*** Input for this task Section Begins ***

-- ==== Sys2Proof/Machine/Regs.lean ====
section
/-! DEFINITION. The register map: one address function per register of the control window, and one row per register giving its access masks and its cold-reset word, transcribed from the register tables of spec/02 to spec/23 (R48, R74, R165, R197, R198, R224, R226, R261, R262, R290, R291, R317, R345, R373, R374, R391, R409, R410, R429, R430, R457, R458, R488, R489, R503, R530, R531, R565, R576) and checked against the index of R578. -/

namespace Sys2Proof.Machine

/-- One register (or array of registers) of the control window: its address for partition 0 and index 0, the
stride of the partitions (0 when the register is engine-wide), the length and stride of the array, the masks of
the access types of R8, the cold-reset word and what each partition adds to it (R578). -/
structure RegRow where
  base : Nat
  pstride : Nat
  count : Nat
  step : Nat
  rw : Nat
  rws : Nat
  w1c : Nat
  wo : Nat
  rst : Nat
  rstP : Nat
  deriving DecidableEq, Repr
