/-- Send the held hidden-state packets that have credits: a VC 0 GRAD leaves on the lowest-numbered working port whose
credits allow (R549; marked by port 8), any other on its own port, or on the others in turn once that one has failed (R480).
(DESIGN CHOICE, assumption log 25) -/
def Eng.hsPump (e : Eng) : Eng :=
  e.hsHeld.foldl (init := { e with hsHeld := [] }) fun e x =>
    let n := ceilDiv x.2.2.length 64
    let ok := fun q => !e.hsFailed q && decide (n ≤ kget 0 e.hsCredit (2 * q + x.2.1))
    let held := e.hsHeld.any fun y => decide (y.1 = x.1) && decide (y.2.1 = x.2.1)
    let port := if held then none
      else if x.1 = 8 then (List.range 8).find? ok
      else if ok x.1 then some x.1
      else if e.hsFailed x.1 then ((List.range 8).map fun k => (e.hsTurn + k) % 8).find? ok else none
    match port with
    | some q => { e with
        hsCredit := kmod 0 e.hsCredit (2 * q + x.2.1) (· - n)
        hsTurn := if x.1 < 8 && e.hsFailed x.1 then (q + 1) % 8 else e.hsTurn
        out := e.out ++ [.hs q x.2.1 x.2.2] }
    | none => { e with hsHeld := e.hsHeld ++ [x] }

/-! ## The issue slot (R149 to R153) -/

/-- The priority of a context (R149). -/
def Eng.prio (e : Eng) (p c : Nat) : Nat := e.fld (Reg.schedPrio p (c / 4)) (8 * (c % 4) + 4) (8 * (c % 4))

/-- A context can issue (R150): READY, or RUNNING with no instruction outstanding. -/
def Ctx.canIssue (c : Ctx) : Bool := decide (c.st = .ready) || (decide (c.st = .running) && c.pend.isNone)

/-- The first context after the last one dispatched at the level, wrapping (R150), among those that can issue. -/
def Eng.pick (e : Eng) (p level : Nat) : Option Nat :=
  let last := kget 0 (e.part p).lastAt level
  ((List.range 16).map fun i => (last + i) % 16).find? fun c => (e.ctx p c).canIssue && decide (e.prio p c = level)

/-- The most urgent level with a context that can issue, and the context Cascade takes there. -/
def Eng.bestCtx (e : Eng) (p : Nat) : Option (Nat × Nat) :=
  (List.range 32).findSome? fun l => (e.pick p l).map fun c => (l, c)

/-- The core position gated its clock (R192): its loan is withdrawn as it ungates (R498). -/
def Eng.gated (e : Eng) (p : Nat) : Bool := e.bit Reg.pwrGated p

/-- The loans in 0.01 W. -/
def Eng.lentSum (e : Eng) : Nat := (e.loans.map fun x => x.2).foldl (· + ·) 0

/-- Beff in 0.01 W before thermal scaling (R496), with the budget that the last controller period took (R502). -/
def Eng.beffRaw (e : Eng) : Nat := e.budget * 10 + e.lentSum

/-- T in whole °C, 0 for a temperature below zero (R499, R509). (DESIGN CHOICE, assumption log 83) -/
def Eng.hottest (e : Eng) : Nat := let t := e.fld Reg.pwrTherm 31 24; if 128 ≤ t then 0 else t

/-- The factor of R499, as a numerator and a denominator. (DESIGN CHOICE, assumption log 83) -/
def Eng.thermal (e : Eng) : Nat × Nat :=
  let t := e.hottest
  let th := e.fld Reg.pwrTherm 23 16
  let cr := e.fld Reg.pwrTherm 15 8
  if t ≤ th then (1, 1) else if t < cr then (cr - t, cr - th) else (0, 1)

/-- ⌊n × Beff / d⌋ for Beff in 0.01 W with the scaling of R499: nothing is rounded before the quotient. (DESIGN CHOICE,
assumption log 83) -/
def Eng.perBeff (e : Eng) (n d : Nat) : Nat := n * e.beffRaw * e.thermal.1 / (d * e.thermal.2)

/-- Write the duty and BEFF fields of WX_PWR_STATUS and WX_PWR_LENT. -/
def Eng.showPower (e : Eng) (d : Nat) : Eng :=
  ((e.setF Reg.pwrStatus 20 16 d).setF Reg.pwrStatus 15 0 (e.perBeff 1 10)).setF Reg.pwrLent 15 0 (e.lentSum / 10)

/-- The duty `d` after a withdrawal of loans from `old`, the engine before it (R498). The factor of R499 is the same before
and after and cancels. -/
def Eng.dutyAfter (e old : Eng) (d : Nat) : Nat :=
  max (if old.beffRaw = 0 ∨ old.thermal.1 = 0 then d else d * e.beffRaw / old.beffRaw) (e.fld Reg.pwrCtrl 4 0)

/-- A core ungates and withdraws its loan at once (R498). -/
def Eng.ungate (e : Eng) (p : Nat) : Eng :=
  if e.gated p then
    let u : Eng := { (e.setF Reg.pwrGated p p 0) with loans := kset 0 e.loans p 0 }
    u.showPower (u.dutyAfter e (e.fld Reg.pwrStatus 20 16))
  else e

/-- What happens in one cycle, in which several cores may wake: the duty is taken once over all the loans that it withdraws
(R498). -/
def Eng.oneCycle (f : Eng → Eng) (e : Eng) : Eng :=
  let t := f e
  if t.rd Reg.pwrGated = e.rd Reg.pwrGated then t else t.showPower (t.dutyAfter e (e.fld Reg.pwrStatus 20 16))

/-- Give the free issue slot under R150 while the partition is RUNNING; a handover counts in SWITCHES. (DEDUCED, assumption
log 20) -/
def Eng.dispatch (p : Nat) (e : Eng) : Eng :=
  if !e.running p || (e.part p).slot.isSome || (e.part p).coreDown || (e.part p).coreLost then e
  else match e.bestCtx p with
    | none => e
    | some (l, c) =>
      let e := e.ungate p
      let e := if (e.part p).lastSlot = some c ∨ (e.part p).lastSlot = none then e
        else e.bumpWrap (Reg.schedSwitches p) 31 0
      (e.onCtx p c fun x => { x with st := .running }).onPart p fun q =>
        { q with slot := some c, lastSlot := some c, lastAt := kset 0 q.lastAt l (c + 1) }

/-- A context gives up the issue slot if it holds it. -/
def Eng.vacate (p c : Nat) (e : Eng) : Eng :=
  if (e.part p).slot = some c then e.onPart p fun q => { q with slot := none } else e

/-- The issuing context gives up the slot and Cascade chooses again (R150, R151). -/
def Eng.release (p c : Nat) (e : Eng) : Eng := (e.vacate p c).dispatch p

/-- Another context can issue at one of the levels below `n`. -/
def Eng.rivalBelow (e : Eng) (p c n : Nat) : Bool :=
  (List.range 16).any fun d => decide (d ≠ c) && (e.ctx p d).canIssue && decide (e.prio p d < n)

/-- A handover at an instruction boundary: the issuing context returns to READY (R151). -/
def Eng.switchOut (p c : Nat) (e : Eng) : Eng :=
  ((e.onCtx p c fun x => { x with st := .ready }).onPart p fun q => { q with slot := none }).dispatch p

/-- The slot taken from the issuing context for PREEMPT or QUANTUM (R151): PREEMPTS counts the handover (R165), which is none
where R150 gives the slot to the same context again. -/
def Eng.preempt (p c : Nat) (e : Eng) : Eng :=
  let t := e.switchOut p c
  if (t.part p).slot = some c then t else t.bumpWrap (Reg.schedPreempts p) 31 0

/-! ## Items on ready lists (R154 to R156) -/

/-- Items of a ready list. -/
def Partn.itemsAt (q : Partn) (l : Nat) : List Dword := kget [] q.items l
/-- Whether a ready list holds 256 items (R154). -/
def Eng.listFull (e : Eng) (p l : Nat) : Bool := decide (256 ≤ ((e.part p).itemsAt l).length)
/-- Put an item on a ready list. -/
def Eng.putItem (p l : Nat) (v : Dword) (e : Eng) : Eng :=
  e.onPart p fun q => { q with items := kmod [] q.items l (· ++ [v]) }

*** Input for this task Section Ends ***

§ Work instructions
Your task is to restate, word for word, only those lines above that fall between the line holding "max (if old.beffRaw" and the line holding "let t := f e", inclusive.

§ Finished exercise
  max (if old.beffRaw = 0 ∨ old.thermal.1 = 0 then d else d * e.beffRaw / old.beffRaw) (e.fld Reg.pwrCtrl 4 0)

/-- A core ungates and withdraws its loan at once (R498). -/
def Eng.ungate (e : Eng) (p : Nat) : Eng :=
  if e.gated p then
    let u : Eng := { (e.setF Reg.pwrGated p p 0) with loans := kset 0 e.loans p 0 }
    u.showPower (u.dutyAfter e (e.fld Reg.pwrStatus 20 16))
  else e

/-- What happens in one cycle, in which several cores may wake: the duty is taken once over all the loans that it withdraws
(R498). -/
def Eng.oneCycle (f : Eng → Eng) (e : Eng) : Eng :=
  let t := f e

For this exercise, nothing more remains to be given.